陆沉舟微一挑眉,问那长随:「送的什么礼?」
湖州可不如苏杭两府地产丰富,要是薛怀悰送的礼太贵重,就说明他也不像沈矜说的那般清正廉明。
长随打开口袋,递到陆沉舟眼皮子底下让他看了一眼:「是一捆稻穗。」
薛怀悰给他送礼,送的稻穗,他这是什么意思?
「要想送礼,就送好礼,送这等不伦不类的东西,难道还叫本侯猜他的心思不成?」
陆沉舟一摆手,正待要吩咐长随把这一捆子稻穗丢出去,却听那长随又道:「听送礼来的车夫说,这不是普通的稻穗,是薛夫人购粮时从福建商人处所得,据闻此稻来自占城国,性早莳、早熟、耐旱、粒细,不择地而生。薛夫人得了之后,便于今年在家中试种了一回,不过五十余日就已成熟。薛通判知晓后如获至宝,遂使车夫连夜兼程送给侯爷,如若南北皆可种,与晚稻配合成为双季稻,势必会使谷物产量大增,即便是遇到荒年也不怕了。」
陆沉舟闻言,默默伸出手去,从袋子里捞出一束稻穗,细细看着。
自那回沈矜跟着薛怀悰外放,他已有三年不曾听过她的消息了,本以为此生大抵都不会与她再有交集,却不想薛怀悰那个一根筋倒是把他们联系在了一起。
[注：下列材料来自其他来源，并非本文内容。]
theorem State.completeLapse_lapseQueue (k : Port) :
    (s.completeLapse field p).lapseQueue field rest k = s.lapseQueue field (p :: rest) k := by
  have hothers : ∀ q ∈ rest, (s.completeLapse field p).session q = s.session q := fun q hq => by
    have hne : q ≠ p := fun h => hp (h ▸ hq)
    rw [State.completeLapse_session hl, if_neg hne]
  have hnotices : ((rest.filter fun q => ((s.completeLapse field p).session q).inLapseSet).map fun q =>
        portLapsed field q ((s.completeLapse field p).session q)) =
      (rest.filter fun q => (s.session q).inLapseSet).map fun q => portLapsed field q (s.session q) := by
    rw [List.filter_congr fun q hq => by rw [hothers q hq]]
    exact List.map_congr_left fun q hq => by rw [hothers q (List.mem_filter.1 hq).1]
  unfold State.lapseQueue
  rw [hnotices]
  simp only [State.completeLapse_lapsesIn hl hp, State.completeLapse_supervisor_iff hl,
    State.completeLapse_noticeQueue hl, State.completeLapse_session hl]
  by_cases hk : k = p
  · subst hk
    simp [State.lapsesIn, hl]
  · simp only [hk, decide_false, Bool.not_false, Bool.and_true, ne_eq, not_false_eq_true, and_true, if_false,
      List.filter_cons, hl, if_true, List.map_cons, NoticeQueue.takes, List.foldl_cons]
    split
    · rfl
    · split <;> rfl

theorem State.Lapsed.cons_of_mem (h : (s.completeLapse field p).Lapsed field rest t) : s.Lapsed field (p :: rest) t := by
  have howner : ∀ r, ((s.completeLapse field p).claimOf r).owner =
      if (s.claimOf r).owner = some p then none else (s.claimOf r).owner := fun r => by
    rw [State.completeLapse_claimOf hl, Claim.owner_without]
  have hplane : ∀ q, (s.completeLapse field p).planeOwner q =
      if s.planeOwner q = some p then none else s.planeOwner q := fun q => howner (.plane q)
  refine ⟨fun q => ?_, fun q => ?_, fun r => ?_, fun k => ?_, fun k => ?_⟩
  · refine State.endsClaim_cons hl hp (fun r : PlaneRecord => { r with enabled := false }) ?_
      (hplane q ▸ h.planes q)
    rw [State.completeLapse_live hl, State.lapseClaims_planes]
  · refine State.endsClaim_cons hl hp (fun r : Option GuardRecord => r.map GuardRecord.disarm) ?_
      (hplane q ▸ h.guards q)
    rw [State.completeLapse_live hl, State.lapseClaims_guards]
  · exact State.endsClaim_cons hl hp (fun _ => Claim.free) (State.completeLapse_claimOf hl field r)
      (howner r ▸ h.claims r)
  · rw [h.sessions, State.completeLapse_lapsesIn hl hp, State.completeLapse_session hl]
    by_cases hk : k = p
    · subst hk
      simp [State.lapsesIn, hl]
    · simp [hk]
  · rw [h.queues, State.completeLapse_lapseQueue hl hp]

end

theorem State.foldl_completeLapse {ports : List Port} (hports : ports.Nodup) (s : State) (field : Byte) :
    s.Lapsed field ports (ports.foldl (fun s p => s.completeLapse field p) s) := by
  induction ports generalizing s with
  | nil => exact s.lapsed_nil field
  | cons p rest ih =>
    obtain ⟨hp, hrest⟩ := List.nodup_cons.1 hports
    have hnext := ih hrest (s.completeLapse field p)
    rw [List.foldl_cons]
    cases hl : (s.session p).inLapseSet with
    | false =>
      rw [State.completeLapse_of_not_mem hl] at hnext ⊢
      exact hnext.cons_of_not_mem hl
    | true => exact hnext.cons_of_mem hl hp

theorem State.lapsed_lapsesCompleted (s : State) (field : Byte) : s.Lapsed field allPorts (s.lapsesCompleted field) :=
  s.foldl_completeLapse (by decide) field

theorem exec_stageALapses {s : State} {w : Window} (hn : s.nreset = true) (hw : s.window = some w)
    (hstage : w.stage = .lapses) :
    exec .stageALapses s = .next { s.lapsesCompleted w.field with window := some { w with stage := .revocations } } := by
  show execStageALapses s = _
  simp only [execStageALapses, State.lapsesCompleted, hn, hw, hstage, Bool.true_and, beq_self_eq_true, if_true]

theorem State.lapsesIn_allPorts (s : State) (p : Port) : s.lapsesIn allPorts p = (s.session p).inLapseSet := by
  have hmem : p ∈ allPorts := (by decide : ∀ p : Port, p ∈ allPorts) p
  simp only [State.lapsesIn, hmem, decide_true, Bool.true_and]

/-- Settles O48: the lapses of all ports by `foldl_completeLapse`, the rest of the state by their frame. -/
theorem stageACompletesEveryLapse : Obligations.StageACompletesEveryLapse := by
  unfold Obligations.StageACompletesEveryLapse
  intro s w hn hw hstage lapsed ended
  have hexec := exec_stageALapses hn hw hstage
  have hlapsed := s.lapsed_lapsesCompleted w.field
  obtain ⟨pl, g, pc, bc, x, v, hframe⟩ := s.lapsesCompleted_frame w.field
  generalize s.lapsesCompleted w.field = t at hexec hlapsed hframe
  have hends : ∀ o, s.endsClaim allPorts o = ended o := fun o => by
    cases o with
    | none => rfl
    | some p => exact s.lapsesIn_allPorts p
  obtain ⟨hplanes, hguards, hclaims, hsessions, hqueues⟩ := hlapsed
  simp only [hends] at hplanes hguards hclaims
  simp only [State.lapseQueue, s.lapsesIn_allPorts] at hsessions hqueues
  exact ⟨_, hexec, fun q => ⟨hplanes q, hguards q, hclaims (.plane q)⟩, fun b => hclaims (.bank b),
    fun p => ⟨hsessions p, hqueues p⟩, by rw [hframe]⟩

end Sys2Proof.Machine
end

section
/-! Stage (b) of a window (R132 to R134): the revocations of the planes, then of the banks. -/

namespace Sys2Proof.Machine

def Claim.isRevoking : Claim → Bool
  | .revoking _ => true
  | .held _ => false
  | .free => false

theorem Claim.isRevoking_iff {c : Claim} : c.isRevoking = true ↔ ∃ p, c = .revoking p := by
  cases c <;> simp [Claim.isRevoking]

/-- The revocation of a plane or of a bank. -/
def State.revoke (field : Byte) (s : State) : Resource → State
  | .plane q => State.revokePlane field s q
  | .bank b => State.revokeBank field s b

/-- The resources in the order of stage (b). -/
def allResources : List Resource := allPlanes.map .plane ++ allBanks.map .bank

theorem mem_allResources (r : Resource) : r ∈ allResources := by
  cases r with
  | plane q => exact List.mem_append_left _ (List.mem_map_of_mem (mem_allPlanes q))
  | bank b => exact List.mem_append_right _ (List.mem_map_of_mem ((by decide : ∀ b : Bank, b ∈ allBanks) b))

theorem State.revocationsCompleted_eq (s : State) (field : Byte) :
    s.revocationsCompleted field = allResources.foldl (State.revoke field) s := by
  unfold State.revocationsCompleted allResources
  rw [List.foldl_append, List.foldl_map, List.foldl_map]
  rfl

/-! ### One resource -/

/-- A resource that is not Revoking stays as it is. -/
theorem State.revoke_of_not_revoking {s : State} {r : Resource} (h : (s.claimOf r).isRevoking = false) (field : Byte) :
    s.revoke field r = s := by
  cases r with
  | plane q =>
    change (s.planeClaims[q]).isRevoking = false at h
    show State.revokePlane field s q = s
    unfold State.revokePlane
    cases hc : s.planeClaims[q] with
    | revoking p => rw [hc] at h; cases h
    | held p => rfl
    | free => rfl
  | bank b =>
    change (s.bankClaims[b]).isRevoking = false at h
    show State.revokeBank field s b = s
    unfold State.revokeBank
    cases hc : s.bankClaims[b] with
    | revoking p => rw [hc] at h; cases h
    | held p => rfl
    | free => rfl

/-- The Live State without the resource that port p gives up. -/
def State.liveWithout (s : State) (p : Port) : Resource → Live
  | .plane q => s.live.takeDown q
  | .bank b => { s.live with planes := Vector.ofFn (unnamed s p b) }

theorem State.revoke_of_revoking {s : State} {r : Resource} {p : Port} (h : s.claimOf r = .revoking p) (field : Byte) :
    s.revoke field r = ({ s.setClaim r .free with live := s.liveWithout p r } : State).post p (claimRevoked field r) := by
  cases r with
  | plane q =>
    change s.planeClaims[q] = .revoking p at h
    show State.revokePlane field s q = _
    unfold State.revokePlane
    simp only [h]
    rfl
  | bank b =>
    change s.bankClaims[b] = .revoking p at h
    show State.revokeBank field s b = _
    unfold State.revokeBank
    simp only [h]
    rfl

/-- The plane of port p loses the name of bank b, no other plane and no other name changes. -/
theorem unnamed_eq (s : State) (p : Port) (b : Bank) (q : Plane) :
    unnamed s p b q =
      { s.live.planes[q] with
        palette := s.live.planes[q].palette.filter fun c => !(c == b && s.planeOwner q == some p) } := by
  unfold unnamed
  dsimp only
  obtain ⟨enabled, rect, source, fill, palette, mode⟩ := s.live.planes[q]
  cases palette with
  | none => simp
  | some c =>
    by_cases hc : c = b
    · by_cases ho : s.planeOwner q = some p <;> simp [Option.filter, hc, ho]
    · simp [Option.filter, hc]

theorem State.setClaim_claimOf (s : State) (r k : Resource) (c : Claim) :
    (s.setClaim r c).claimOf k = if k = r then c else s.claimOf k := by
  cases r <;> cases k <;>
    simp [State.setClaim, State.claimOf, State.setPlaneClaim, State.setBankClaim, Vector.getElem_set, Fin.ext_iff, eq_comm]

/-- What the revocation of one resource writes: its claim, the picture of a plane, and the queue of its former owner. -/
theorem State.revoke_revokes {s : State} {r : Resource} {p : Port} (h : s.claimOf r = .revoking p) (field : Byte) :
    (s.revoke field r).live = s.liveWithout p r
    ∧ (∀ k, (s.revoke field r).claimOf k = if k = r then .free else s.claimOf k)
    ∧ (∀ k, (s.revoke field r).session k = s.session k)
    ∧ ∀ k, (s.revoke field r).noticeQueue k = s.queueTold k (if k = p then [claimRevoked field r] else []) := by
  have hkind : (claimRevoked field r).kind ≠ .sessionEnded := by simp [claimRevoked, Notice.plain]
  have hqueue := State.post_queueTold hkind { s.setClaim r .free with live := s.liveWithout p r } p
  have hclaim := fun k => s.setClaim_claimOf r k .free
  obtain ⟨v, hv⟩ := State.sameButQueues_post { s.setClaim r .free with live := s.liveWithout p r } p (claimRevoked field r)
  rw [State.revoke_of_revoking h]
  refine ⟨by rw [hv], fun k => ?_, fun k => ?_, fun k => (hqueue k).trans ?_⟩
  · rw [hv, ← hclaim]
    cases k <;> rfl
  · rw [hv]
    cases r <;> rfl
  · cases r <;> rfl

/-! ### The resources of a list -/

/-- The resource stands in the list and is Revoking. -/
def State.revokesIn (s : State) (rs : List Resource) (r : Resource) : Bool :=
  decide (r ∈ rs) && (s.claimOf r).isRevoking

/-- What the revocations tell port p (R134). -/
def State.revokedNotices (s : State) (field : Byte) (rs : List Resource) (p : Port) : List Notice :=
  (rs.filter fun r => s.claimOf r == .revoking p).map (claimRevoked field)

/-- What the revocations of the resources make of a state, but for the palette names. -/
structure State.Revoked (s : State) (field : Byte) (rs : List Resource) (t : State) : Prop where
  planes (q : Plane) : t.live.planes[q] =
    { s.live.planes[q] with
      enabled := if s.revokesIn rs (.plane q) then false else s.live.planes[q].enabled
      palette := t.live.planes[q].palette }
  guards (q : Plane) : t.live.guards[q] =
    if s.revokesIn rs (.plane q) then s.live.guards[q].map GuardRecord.disarm else s.live.guards[q]
  claims (r : Resource) : t.claimOf r = if s.revokesIn rs r then .free else s.claimOf r
  sessions (p : Port) : t.session p = s.session p
  queues (p : Port) : t.noticeQueue p = s.queueTold p (s.revokedNotices field rs p)

theorem State.revoked_nil (s : State) (field : Byte) : s.Revoked field [] s := by
  have hnone : s.revokesIn [] = fun _ => false := by
    funext r
    simp [State.revokesIn]
  constructor <;> simp [hnone, State.revokedNotices]

/-- One resource. -/
theorem State.revoked_revoke (s : State) (field : Byte) (r : Resource) : s.Revoked field [r] (s.revoke field r) := by
  cases h : (s.claimOf r).isRevoking with
  | false =>
    have hnone : s.revokesIn [r] = fun _ => false := by
      funext k
      by_cases hk : k = r
      · subst hk
        simp [State.revokesIn, h]
      · simp [State.revokesIn, hk]
    have hne : ∀ p, s.claimOf r ≠ .revoking p := fun p hp => by simp [hp, Claim.isRevoking] at h
    rw [State.revoke_of_not_revoking h]
    constructor <;> simp [hnone, State.revokedNotices, hne]
  | true =>
    obtain ⟨p, hp⟩ := Claim.isRevoking_iff.1 h
    have hin : ∀ k, s.revokesIn [r] k = decide (k = r) := fun k => by
      by_cases hk : k = r
      · subst hk
        simp [State.revokesIn, h]
      · simp [State.revokesIn, hk]
    obtain ⟨hlive, hclaims, hsessions, hqueues⟩ := State.revoke_revokes hp field
    refine ⟨fun q => ?_, fun q => ?_, fun k => ?_, hsessions, fun k => ?_⟩
    · rw [hlive, hin]
      cases r with
      | plane k =>
        rw [State.liveWithout, Live.takeDown_planes]
        by_cases hq : q = k <;> simp [hq]
      | bank b =>
        simp only [State.liveWithout, Fin.getElem_fin, Vector.getElem_ofFn, Fin.eta, unnamed_eq, reduceCtorEq, decide_false,
          Bool.false_eq_true, if_false]
    · rw [hlive, hin]
      cases r with
      | plane k =>
        rw [State.liveWithout, Live.takeDown_guards]
        by_cases hq : q = k <;> simp [hq]
      | bank b => simp [State.liveWithout]
    · simp [hclaims, hin]
    · rw [hqueues]
      by_cases hk : k = p
      · simp [State.revokedNotices, hk, hp]
      · simp [State.revokedNotices, hk, hp, Ne.symm hk]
陆沉舟看罢稻穗,仔细将它放回袋中,交代那长随:「把这东西单独收起来,待过了小姐大喜之日,就送到一水清去。」
长随庆幸自己刚才没有把这破布口袋扔掉,忙点头应了。
陆沉鱼三日回门宴一过,陆沉舟就赶到了一水清,把那稻穗取出来,剥了里头稻米,收拢到随身的香囊里。
次年六月,他闲时无事,便携着香囊,到一水清别苑开垦了一片荒地,种了下去。
此后为看顾好这一畦水稻,他常常往来于定国公府和别苑,一留便是数个时辰。
这日,眼见得稻子已经抽穗,陆沉舟算了算日子,与沈矜说得五十余日差不离,看来这「占城稻」果是良种,宜于推广种植。
他便等稻穗熟时,割了小片地的稻穗捆扎起来,一样用布袋盛了,连同信函一并叫人送往湖州。
做好了这一切,他方从一水清打马往回赶。
近来边关多战事,金人屡屡犯境,他身为宰相,朝中事忙,好容易侍弄完这一亩稻田,往后怕是再没安生日子了,正思量回府后还要上道议和折子给官家,忽听后面有人高呼一声「陆相」。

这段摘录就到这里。